There was never a need for them to make any U-turn by approbating and
reprobating. In the circumstances
of the case, whatever motivated the
defendants to keep the agreement alive after they had become aware on
7 September 2012 of the
fraud or misrepresentation, does not serve as
an excuse to deviate from the doctrine of election of remedies
espoused in the preceding
paragraphs. As a result, the defendants
must fail in both their defence and counterclaim for which they carry
the burden of proof.
[37]
The plaintiffs' quantum has been settled by the parties in the amount
of R350 000.00 plus interest at 15.5% per annum.

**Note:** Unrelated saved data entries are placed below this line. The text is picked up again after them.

/-- R276, R279–R281, R291, R302: the generator of a port with one requester in class 0 grants it a quantum when its rate lets it: to its own VOQ, or as a message; a grant for draining, after the hold time, is counted. A grant adds a quantum to the balance of a credited VOQ that is not empty, and is discarded otherwise; a revocation takes a balance above 0 away. A request puts its VOQ on the list of the port, or takes it off; one that is not refreshed leaves it. A VOQ that is not empty asks its remote generator again.
R325: the replication engine takes a waiting packet; an entry that is not valid frees its owner; a valid one makes a replica for its port, which joins the port's egress queue when it admits it, and is freed otherwise. Shown for one packet with one entry. -/
def Obligations.CreditsAndReplicas : Prop :=
  (∀ (s : State) (p : Fin 256) (dev : BitVec 14) (voq : BitVec 17) (tc : Fin 8) (e : Nat × Nat) (v d x c : Nat), v = voq.toNat → d = dev.toNat →
    ((s.gen p).running = false ∨ s.stopped = true → exec (.creditGrant p) s = .next (s.put s.toDev s.latched))
    ∧ (s.draining p = false → s.portUp p = true → s.grantDue p false = false → exec (.creditGrant p) s = .next (s.put s.toDev s.latched))
    ∧ (s.draining p = true → s.stopped = false → s.grantDue p true = true → s.requesters p 0 = [e] → Does (.creditGrant p) s fun t =>
      e ∈ (t.gen p).issued ∧ t.counter bSCH 0x20 0 1 = s.counter bSCH 0x20 0 1 + 1)
    ∧ ((s.gen p).running = true → s.stopped = false → s.portUp p = true → s.grantDue p false = true → s.requesters p 0 = [e] →
      s.classBufs p 0 < wfld (s.obj bSCH 5 p) 0 0 20 → (e.1 = s.devId → (s.queue e.2).pkts ≠ [] ∧ s.voqDest e.2 ≠ none) → Does (.creditGrant p) s fun t =>
        e ∈ (t.gen p).issued
          ∧ (e.1 = s.devId → mget 0 t.tm.credit e.2 = mget 0 s.tm.credit e.2 + s.quantum ∧ t.counter bSCH 0x11 e.2 2 = s.counter bSCH 0x11 e.2 2 + s.quantum)
          ∧ (e.1 ≠ s.devId → t.tm.credit = s.tm.credit ∧ Sent s.toDev t (.fabMsg e.1 (.grant e.2 p))))
    ∧ ((s.queue v).pkts = [] ∨ s.voqDest v = none → exec (.grant voq) s = .next (s.put s.toDev s.latched))
    ∧ ((s.queue v).pkts ≠ [] → s.voqDest v ≠ none → exec (.grant voq) s = .next (s.put
        (({ s.toDev with tm := { s.tm with credit := mset 0 s.tm.credit v (mget 0 s.tm.credit v + s.quantum) } }).bump bSCH 0x11 v 2 s.quantum) s.latched))
    ∧ (Does (.revoke voq) s fun t => mget 0 t.tm.credit v = min (mget 0 s.tm.credit v) 0)
    ∧ (∀ rest, rest = ((s.gen p).remote.filter fun r => !(r.dev == d && r.voq == v)) → exec (.request p dev voq tc true) s = .next (s.put (s.toDev.setGen p
        { s.gen p with remote := rest ++ [{ dev := d, voq := v, tc := tc, seen := s.cue.localNs }] }) s.latched))
    ∧ (Does (.request p dev voq tc false) s fun t => (∀ r ∈ (t.gen p).remote, ¬ (r.dev = d ∧ r.voq = v)) ∧ (d, v) ∉ (t.gen p).issued)
    ∧ exec (.requesterTimeout p dev voq) s = .next (s.put (s.toDev.setGen p { s.gen p with
        remote := (s.gen p).remote.filter fun r => !(r.dev == d && r.voq == v) }) s.latched)
    ∧ ((s.queue v).pkts = [] → exec (.requestRefresh voq) s = .next (s.put s.toDev s.latched))
    ∧ ((s.queue v).pkts ≠ [] → s.voqDest v = some (x, p.val, c) → x ≠ s.devId →
      exec (.requestRefresh voq) s = .next (s.put (s.toDev.emit (.fabMsg x (.request v true p c))) s.latched)))
  ∧ (∀ (s : State) (j : ReplJob) (e : List W32) (c : Chain) (port tc q : Nat),
    (s.tm.repl = [] → exec .localReplication s = .next (s.put s.toDev s.latched))
    ∧ (s.tm.repl = [j] → s.ptrBad j.pkt.head true = none → s.chain? j.pkt.head = some c → c.owners = [0] → j.count = 1 → e = mget [0, 0] s.tbl.pool j.base →
      port = wfld e 0 17 8 → tc = j.pkt.ticket.tc.toNat → q = s.eqOf (if bit (word e 0) 30 then some (wfld e 0 0 17) else none) port tc →
      (bit (word e 0) 31 = false → Does .localReplication s fun t => t.tm.repl = [] ∧ t.chain? j.pkt.head = none ∧ (s.chargedTo j.pkt.head = [] → t.tm.queues = s.tm.queues)
        ∧ t.houseOf j.pkt.ticket.epoch.toNat = s.houseOf j.pkt.ticket.epoch.toNat - 1)
      ∧ (bit (word e 0) 31 = true → s.attached q port = false → Does .localReplication s fun t =>
        t.tm.repl = [] ∧ t.chain? j.pkt.head = none ∧ t.counter bEPP 0x10 0 3 = s.counter bEPP 0x10 0 3 + 1 ∧ evtSet t bSCH 2 = true)
      ∧ (bit (word e 0) 31 = true → s.attached q port = true → s.portDiscards port = false → Roomy s.toDev (nQ + q) j.pkt.ticket.colour.toNat →
        Does .localReplication s fun t => t.tm.repl = [] ∧ (t.chain? j.pkt.head).map (fun x => (x.bufs, x.owners)) = some (c.bufs, c.owners)
          ∧ ∃ k, (t.queue (nQ + q)).pkts = (s.queue (nQ + q)).pkts ++ [k] ∧ k.replica = true ∧ k.port = some port ∧ k.frame = j.pkt.frame ∧ k.owner = 0)))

This
was on
condition that the court finds for the plaintiffs.
[38]
Consequently judgment is hereby granted against the defendants as
follows:
38.1.
Payment of the sum of R350 000.00 jointly and
severally.
38.2.
Interest at the rate of 15.5% per annum from 8
May 2013.
38.3.
Costs of the action.
____________________
M
F LEGODI
JUDGE
OF THE HIGH COURT
FOR
THE PLAINTIFFS:
INSTRUCTED
BY: MARK EFSTRATIOU INCORPORATED
Suite 12, Avocet Corner
Hazeldean Office Park
Silver Lakes Drive,
Tiger Vallei, PRETORIA
REF: Mr Efstratiou/E11548
TEL: 012 809 4301/4
FOR
THE DEFENDANTS:
INSTRUCTED
BY: KRITZINGER ATTORNEYS
1181 Church Street
Hatfield, PRETORIA
REF: A
Kritzinger/MB/KH0054
[1]
See Law of Contract in South Africa by Christie 4 edition Chapter 7
page 313.
[2]
See Country-Clarke Bassingthwaighte
1991 (1) SA 684
(NM) pg 689.
[3]
See Feinstein v Niggli 1981 (2) SA 684 (A).
[4]
See Stainer v Palmer-Pilgrim 1982 (4) SA 205 (O).
[5]
See Rota Flour Mills (PTY) Ltd v Moriates
1957 (3) ALL SA 28
(T).
[6]
See Bill Harvey's Investment Trust PTY) Ltd v Oranjegezicht Citrus
Estate (PTY) Ltd 1958 (2) ALL SA 12 (A), 1958 (1) SA 479 (A).
[7]
See Truth and Reconciliation Commission v Mpumalanga 2001 (3)
ALL SA 58 (CK).
[8]
See Mutual Life Co of New York v lngly
1910 TPD 540
at pg 550.
[9]
See Cohen v Orlovski 1930 SWA 125 at 133.